§ **TASK GOAL**: Retype, exactly as they appear below, the lines between the line holding "h.setFld Reg.TIME_STATUS ⟨16" and the line holding "let h := h.notePast b", both ends included.

Stored data
+ + +
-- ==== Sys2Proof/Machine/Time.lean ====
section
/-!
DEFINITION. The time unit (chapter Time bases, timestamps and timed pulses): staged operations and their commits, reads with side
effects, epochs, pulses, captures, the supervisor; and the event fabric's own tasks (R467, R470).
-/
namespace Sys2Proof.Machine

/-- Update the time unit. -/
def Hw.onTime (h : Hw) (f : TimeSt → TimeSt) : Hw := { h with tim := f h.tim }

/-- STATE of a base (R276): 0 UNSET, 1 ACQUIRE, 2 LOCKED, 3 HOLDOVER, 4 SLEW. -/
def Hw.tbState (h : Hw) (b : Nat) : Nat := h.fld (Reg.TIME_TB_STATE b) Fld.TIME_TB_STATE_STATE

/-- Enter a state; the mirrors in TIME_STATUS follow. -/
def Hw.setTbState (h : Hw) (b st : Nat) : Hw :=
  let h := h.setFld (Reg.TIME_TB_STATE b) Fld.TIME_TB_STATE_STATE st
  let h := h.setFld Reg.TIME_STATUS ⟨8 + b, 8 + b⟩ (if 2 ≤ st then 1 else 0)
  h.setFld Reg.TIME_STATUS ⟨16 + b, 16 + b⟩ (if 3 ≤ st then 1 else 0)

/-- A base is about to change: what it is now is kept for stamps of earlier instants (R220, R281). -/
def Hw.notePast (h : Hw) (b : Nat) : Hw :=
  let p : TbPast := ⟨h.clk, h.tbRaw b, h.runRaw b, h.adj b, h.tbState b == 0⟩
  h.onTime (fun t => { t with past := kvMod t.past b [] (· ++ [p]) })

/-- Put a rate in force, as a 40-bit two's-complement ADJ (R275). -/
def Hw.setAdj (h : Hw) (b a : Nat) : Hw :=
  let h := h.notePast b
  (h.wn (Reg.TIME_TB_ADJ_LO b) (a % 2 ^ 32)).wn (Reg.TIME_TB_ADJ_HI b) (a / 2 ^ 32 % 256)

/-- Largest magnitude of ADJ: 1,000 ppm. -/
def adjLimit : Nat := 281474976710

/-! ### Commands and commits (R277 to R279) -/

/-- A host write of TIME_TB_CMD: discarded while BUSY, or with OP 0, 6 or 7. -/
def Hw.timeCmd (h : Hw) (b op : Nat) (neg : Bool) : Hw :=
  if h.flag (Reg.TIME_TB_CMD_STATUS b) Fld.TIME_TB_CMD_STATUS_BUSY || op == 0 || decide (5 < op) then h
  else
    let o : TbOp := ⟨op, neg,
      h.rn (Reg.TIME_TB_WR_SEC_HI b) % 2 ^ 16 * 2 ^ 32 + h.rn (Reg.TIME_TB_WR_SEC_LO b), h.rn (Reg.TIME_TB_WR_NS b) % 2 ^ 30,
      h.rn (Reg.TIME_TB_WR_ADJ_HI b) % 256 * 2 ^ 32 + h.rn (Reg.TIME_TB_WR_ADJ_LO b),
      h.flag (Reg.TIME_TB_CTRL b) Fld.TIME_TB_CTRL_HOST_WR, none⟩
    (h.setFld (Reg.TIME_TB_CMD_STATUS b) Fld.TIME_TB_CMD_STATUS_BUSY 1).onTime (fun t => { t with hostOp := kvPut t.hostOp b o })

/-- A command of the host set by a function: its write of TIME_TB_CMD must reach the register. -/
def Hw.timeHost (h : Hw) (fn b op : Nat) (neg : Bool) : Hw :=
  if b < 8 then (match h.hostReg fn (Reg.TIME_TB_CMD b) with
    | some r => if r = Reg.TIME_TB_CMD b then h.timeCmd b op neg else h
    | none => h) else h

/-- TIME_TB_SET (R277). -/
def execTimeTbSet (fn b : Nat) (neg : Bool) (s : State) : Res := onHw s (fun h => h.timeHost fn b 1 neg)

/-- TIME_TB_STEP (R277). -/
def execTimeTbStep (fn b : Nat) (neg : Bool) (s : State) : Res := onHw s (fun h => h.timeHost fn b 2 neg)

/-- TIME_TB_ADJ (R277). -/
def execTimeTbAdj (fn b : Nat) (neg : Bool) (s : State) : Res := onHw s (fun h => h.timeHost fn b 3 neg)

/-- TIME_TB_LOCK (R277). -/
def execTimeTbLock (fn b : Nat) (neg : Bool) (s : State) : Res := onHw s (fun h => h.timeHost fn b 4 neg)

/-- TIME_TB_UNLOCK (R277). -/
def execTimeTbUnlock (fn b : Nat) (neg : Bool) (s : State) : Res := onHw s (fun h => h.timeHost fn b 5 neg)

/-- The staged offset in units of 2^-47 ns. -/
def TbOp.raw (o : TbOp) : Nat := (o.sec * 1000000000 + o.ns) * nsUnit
+ + +
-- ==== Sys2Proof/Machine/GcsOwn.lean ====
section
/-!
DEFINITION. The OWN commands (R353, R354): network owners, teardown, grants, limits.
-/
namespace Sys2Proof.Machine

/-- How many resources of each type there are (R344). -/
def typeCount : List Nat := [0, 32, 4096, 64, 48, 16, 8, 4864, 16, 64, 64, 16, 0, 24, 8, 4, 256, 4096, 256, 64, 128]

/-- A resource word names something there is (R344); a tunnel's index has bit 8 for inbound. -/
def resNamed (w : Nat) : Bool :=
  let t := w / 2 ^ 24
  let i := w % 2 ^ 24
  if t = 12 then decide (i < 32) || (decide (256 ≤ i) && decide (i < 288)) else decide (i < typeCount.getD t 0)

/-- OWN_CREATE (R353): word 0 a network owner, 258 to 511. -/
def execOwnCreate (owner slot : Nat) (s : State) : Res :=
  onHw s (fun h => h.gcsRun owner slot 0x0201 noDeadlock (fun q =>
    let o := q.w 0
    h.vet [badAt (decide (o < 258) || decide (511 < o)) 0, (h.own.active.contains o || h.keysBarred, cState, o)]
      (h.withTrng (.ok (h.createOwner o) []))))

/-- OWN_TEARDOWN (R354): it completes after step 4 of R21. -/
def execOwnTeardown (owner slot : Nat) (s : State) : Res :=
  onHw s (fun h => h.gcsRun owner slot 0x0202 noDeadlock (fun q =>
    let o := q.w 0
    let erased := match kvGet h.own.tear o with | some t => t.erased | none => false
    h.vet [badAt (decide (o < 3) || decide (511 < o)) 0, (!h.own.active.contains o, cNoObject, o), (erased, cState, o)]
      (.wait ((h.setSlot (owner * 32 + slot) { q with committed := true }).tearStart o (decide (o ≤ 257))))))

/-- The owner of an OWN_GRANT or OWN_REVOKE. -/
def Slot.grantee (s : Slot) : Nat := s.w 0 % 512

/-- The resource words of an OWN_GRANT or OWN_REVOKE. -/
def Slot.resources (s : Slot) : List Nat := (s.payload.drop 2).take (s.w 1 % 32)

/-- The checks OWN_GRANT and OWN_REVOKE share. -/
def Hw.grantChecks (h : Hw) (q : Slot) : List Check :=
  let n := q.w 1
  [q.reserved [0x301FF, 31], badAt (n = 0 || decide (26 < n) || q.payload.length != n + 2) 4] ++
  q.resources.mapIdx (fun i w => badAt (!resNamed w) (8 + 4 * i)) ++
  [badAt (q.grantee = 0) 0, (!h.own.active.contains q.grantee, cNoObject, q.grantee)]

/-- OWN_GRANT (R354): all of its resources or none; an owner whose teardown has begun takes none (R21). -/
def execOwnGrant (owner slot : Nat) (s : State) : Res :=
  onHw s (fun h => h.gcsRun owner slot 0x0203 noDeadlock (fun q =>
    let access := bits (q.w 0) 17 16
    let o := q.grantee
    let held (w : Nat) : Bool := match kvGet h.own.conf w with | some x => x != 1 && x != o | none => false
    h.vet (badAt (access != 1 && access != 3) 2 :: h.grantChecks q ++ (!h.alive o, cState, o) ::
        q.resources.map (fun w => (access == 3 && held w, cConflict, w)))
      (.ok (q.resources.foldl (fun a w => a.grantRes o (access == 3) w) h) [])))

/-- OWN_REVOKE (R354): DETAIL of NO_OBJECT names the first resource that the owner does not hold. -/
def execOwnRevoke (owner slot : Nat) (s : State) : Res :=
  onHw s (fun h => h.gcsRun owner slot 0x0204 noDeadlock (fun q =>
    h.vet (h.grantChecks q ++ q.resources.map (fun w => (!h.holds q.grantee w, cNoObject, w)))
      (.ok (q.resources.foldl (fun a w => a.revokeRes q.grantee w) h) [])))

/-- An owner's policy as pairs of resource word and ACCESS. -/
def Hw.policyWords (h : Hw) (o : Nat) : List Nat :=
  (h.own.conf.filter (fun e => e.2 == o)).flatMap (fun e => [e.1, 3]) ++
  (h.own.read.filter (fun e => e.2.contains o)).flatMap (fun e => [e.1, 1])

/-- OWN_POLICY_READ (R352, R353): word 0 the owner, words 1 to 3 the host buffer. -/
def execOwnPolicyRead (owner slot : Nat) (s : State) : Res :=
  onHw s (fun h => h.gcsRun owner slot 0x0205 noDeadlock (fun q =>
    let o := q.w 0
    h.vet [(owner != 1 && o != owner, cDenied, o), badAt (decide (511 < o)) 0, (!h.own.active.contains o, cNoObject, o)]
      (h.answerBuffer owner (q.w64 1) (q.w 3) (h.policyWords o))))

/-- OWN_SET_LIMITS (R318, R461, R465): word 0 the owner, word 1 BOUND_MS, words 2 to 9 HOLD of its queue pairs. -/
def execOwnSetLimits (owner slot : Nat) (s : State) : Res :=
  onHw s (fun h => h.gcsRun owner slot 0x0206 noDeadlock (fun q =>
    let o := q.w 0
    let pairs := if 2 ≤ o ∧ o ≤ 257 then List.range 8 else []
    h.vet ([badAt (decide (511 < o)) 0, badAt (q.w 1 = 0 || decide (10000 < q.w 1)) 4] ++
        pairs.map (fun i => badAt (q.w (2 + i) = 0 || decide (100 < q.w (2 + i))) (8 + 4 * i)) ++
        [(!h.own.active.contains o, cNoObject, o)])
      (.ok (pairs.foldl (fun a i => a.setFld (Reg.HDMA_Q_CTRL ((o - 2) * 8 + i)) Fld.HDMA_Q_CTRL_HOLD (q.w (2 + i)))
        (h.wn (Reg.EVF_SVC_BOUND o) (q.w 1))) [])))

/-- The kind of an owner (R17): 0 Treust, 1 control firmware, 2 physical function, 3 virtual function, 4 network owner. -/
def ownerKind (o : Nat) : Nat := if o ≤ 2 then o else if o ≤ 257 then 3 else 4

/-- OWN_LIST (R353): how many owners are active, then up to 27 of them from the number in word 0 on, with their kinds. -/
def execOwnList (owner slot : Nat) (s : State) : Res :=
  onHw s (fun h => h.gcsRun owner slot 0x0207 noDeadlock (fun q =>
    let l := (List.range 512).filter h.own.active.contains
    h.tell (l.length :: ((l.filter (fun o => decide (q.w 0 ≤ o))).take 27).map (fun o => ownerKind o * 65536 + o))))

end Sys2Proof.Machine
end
+ + +
§ **SOLUTION TO THIS EXERCISE**:
  h.setFld Reg.TIME_STATUS ⟨16 + b, 16 + b⟩ (if 3 ≤ st then 1 else 0)

/-- A base is about to change: what it is now is kept for stamps of earlier instants (R220, R281). -/
def Hw.notePast (h : Hw) (b : Nat) : Hw :=
  let p : TbPast := ⟨h.clk, h.tbRaw b, h.runRaw b, h.adj b, h.tbState b == 0⟩
  h.onTime (fun t => { t with past := kvMod t.past b [] (· ++ [p]) })

/-- Put a rate in force, as a 40-bit two's-complement ADJ (R275). -/
def Hw.setAdj (h : Hw) (b a : Nat) : Hw :=
  let h := h.notePast b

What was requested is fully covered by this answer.